**YOUR INSTRUCTIONS**: What you return must be an exact copy of the lines in the listing below between the line holding "s.col := rfl" and the line holding "s.err := rfl", inclusive, and nothing more.

**SOURCE INFORMATION**:
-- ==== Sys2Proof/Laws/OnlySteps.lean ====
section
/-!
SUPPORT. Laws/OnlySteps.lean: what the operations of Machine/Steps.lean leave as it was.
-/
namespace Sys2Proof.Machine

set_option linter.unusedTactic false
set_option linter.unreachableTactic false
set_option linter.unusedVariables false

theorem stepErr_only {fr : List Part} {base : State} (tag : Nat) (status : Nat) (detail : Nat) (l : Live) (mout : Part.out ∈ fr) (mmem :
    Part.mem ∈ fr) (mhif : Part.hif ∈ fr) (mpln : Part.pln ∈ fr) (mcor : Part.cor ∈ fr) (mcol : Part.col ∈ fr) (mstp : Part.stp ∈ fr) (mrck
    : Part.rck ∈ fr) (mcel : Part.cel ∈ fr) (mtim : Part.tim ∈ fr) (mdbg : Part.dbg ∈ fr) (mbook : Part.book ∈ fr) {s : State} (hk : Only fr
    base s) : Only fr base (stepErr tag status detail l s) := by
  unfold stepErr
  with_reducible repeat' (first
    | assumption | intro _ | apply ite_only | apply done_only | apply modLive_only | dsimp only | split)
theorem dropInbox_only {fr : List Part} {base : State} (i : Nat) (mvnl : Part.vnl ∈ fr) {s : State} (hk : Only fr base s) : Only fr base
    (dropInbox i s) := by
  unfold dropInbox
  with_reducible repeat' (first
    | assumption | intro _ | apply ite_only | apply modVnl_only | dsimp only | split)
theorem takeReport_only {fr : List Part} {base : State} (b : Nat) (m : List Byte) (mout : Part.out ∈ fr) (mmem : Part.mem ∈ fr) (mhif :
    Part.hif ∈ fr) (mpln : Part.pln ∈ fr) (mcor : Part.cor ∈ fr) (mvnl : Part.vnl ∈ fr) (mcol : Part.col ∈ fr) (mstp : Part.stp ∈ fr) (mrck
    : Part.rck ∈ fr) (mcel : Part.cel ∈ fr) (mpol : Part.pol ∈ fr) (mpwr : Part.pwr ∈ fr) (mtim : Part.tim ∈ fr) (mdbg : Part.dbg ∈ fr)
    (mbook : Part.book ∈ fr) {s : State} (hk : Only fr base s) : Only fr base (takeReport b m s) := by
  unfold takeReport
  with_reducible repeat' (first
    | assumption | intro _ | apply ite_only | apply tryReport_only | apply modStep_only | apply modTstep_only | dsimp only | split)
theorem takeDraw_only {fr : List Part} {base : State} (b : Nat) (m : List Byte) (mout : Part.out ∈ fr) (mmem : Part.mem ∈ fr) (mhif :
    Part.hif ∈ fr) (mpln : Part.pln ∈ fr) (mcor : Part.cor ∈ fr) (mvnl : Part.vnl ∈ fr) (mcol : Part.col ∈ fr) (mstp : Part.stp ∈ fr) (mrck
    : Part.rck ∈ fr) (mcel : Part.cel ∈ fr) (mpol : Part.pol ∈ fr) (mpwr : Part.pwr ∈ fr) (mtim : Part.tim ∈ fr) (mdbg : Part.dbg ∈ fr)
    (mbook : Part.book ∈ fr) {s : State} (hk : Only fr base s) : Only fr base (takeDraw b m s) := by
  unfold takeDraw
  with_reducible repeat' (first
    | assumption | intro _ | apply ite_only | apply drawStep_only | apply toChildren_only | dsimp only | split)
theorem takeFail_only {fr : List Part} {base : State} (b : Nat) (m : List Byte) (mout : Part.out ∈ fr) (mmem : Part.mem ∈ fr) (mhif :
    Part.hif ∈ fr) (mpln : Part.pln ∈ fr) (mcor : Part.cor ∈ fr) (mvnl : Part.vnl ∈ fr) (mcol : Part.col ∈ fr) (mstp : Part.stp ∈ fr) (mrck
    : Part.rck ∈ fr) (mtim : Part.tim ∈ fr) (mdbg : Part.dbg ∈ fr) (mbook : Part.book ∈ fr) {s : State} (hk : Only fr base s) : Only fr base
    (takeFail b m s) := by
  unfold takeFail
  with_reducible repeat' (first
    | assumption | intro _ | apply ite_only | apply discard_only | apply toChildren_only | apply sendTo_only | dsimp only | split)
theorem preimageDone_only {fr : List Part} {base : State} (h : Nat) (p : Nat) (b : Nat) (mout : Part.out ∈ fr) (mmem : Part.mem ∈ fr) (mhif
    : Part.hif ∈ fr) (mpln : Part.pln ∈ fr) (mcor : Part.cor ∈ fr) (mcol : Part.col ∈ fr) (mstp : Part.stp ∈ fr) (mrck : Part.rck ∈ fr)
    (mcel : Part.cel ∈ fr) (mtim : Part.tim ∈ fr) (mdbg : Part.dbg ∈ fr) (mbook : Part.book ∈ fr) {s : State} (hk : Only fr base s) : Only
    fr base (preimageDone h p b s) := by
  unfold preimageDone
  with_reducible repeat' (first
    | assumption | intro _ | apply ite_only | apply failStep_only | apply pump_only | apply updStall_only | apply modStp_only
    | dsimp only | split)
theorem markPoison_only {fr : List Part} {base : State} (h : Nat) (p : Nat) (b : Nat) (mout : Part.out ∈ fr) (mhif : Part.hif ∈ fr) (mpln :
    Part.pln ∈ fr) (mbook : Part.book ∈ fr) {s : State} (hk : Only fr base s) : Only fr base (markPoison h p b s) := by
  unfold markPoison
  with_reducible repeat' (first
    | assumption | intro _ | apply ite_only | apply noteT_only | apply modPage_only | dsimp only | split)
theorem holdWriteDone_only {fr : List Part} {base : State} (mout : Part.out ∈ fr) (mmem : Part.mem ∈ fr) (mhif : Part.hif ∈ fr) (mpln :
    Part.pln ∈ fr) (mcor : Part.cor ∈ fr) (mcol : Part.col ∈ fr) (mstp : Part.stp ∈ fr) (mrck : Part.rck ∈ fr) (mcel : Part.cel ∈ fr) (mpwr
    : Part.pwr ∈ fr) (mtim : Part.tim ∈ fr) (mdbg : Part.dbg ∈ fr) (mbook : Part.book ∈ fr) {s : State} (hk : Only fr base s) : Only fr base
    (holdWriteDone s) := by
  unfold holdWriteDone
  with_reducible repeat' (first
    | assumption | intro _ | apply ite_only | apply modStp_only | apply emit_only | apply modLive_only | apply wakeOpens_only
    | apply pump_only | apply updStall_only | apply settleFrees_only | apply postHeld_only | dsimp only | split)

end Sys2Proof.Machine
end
==
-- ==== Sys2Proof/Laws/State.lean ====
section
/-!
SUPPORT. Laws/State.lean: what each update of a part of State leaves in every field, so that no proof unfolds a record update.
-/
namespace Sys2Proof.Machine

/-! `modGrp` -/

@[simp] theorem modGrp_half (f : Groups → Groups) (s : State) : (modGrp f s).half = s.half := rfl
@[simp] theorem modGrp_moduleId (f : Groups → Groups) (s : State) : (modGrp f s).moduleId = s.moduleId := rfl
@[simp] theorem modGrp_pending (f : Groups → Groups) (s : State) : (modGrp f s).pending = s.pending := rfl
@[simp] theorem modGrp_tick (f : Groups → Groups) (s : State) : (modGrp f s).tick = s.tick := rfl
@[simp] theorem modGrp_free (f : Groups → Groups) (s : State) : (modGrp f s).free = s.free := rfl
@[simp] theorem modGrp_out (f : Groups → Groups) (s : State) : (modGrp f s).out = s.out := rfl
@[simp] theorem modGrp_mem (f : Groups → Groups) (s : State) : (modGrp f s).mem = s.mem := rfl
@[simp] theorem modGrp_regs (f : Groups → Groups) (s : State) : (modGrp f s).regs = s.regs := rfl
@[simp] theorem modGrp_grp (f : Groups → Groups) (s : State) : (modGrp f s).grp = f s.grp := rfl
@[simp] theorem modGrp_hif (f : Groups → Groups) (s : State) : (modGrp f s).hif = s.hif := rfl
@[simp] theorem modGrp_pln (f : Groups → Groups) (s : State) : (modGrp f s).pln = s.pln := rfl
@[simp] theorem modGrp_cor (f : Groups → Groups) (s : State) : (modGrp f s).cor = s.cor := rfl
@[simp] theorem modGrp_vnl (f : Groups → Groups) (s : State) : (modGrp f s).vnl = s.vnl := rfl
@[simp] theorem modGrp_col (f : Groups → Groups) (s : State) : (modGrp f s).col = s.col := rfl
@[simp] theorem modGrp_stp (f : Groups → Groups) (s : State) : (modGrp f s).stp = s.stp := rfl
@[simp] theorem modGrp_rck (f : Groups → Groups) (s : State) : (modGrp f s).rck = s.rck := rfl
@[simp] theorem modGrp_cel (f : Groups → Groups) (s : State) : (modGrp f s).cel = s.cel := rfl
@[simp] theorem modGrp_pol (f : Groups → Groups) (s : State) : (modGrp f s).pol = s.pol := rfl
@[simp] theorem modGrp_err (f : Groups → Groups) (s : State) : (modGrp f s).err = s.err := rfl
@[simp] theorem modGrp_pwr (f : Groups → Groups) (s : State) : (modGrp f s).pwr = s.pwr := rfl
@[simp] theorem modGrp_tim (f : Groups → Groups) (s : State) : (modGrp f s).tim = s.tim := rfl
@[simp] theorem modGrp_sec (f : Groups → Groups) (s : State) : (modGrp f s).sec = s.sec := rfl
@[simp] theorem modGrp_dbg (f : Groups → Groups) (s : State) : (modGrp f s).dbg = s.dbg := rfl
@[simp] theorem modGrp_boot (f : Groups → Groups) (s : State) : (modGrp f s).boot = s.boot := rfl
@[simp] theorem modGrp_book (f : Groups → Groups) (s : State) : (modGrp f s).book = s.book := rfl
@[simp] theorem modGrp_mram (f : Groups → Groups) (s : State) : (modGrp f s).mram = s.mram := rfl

**SOLUTION BELOW**:
@[simp] theorem modGrp_col (f : Groups → Groups) (s : State) : (modGrp f s).col = s.col := rfl
@[simp] theorem modGrp_stp (f : Groups → Groups) (s : State) : (modGrp f s).stp = s.stp := rfl
@[simp] theorem modGrp_rck (f : Groups → Groups) (s : State) : (modGrp f s).rck = s.rck := rfl
@[simp] theorem modGrp_cel (f : Groups → Groups) (s : State) : (modGrp f s).cel = s.cel := rfl
@[simp] theorem modGrp_pol (f : Groups → Groups) (s : State) : (modGrp f s).pol = s.pol := rfl
@[simp] theorem modGrp_err (f : Groups → Groups) (s : State) : (modGrp f s).err = s.err := rfl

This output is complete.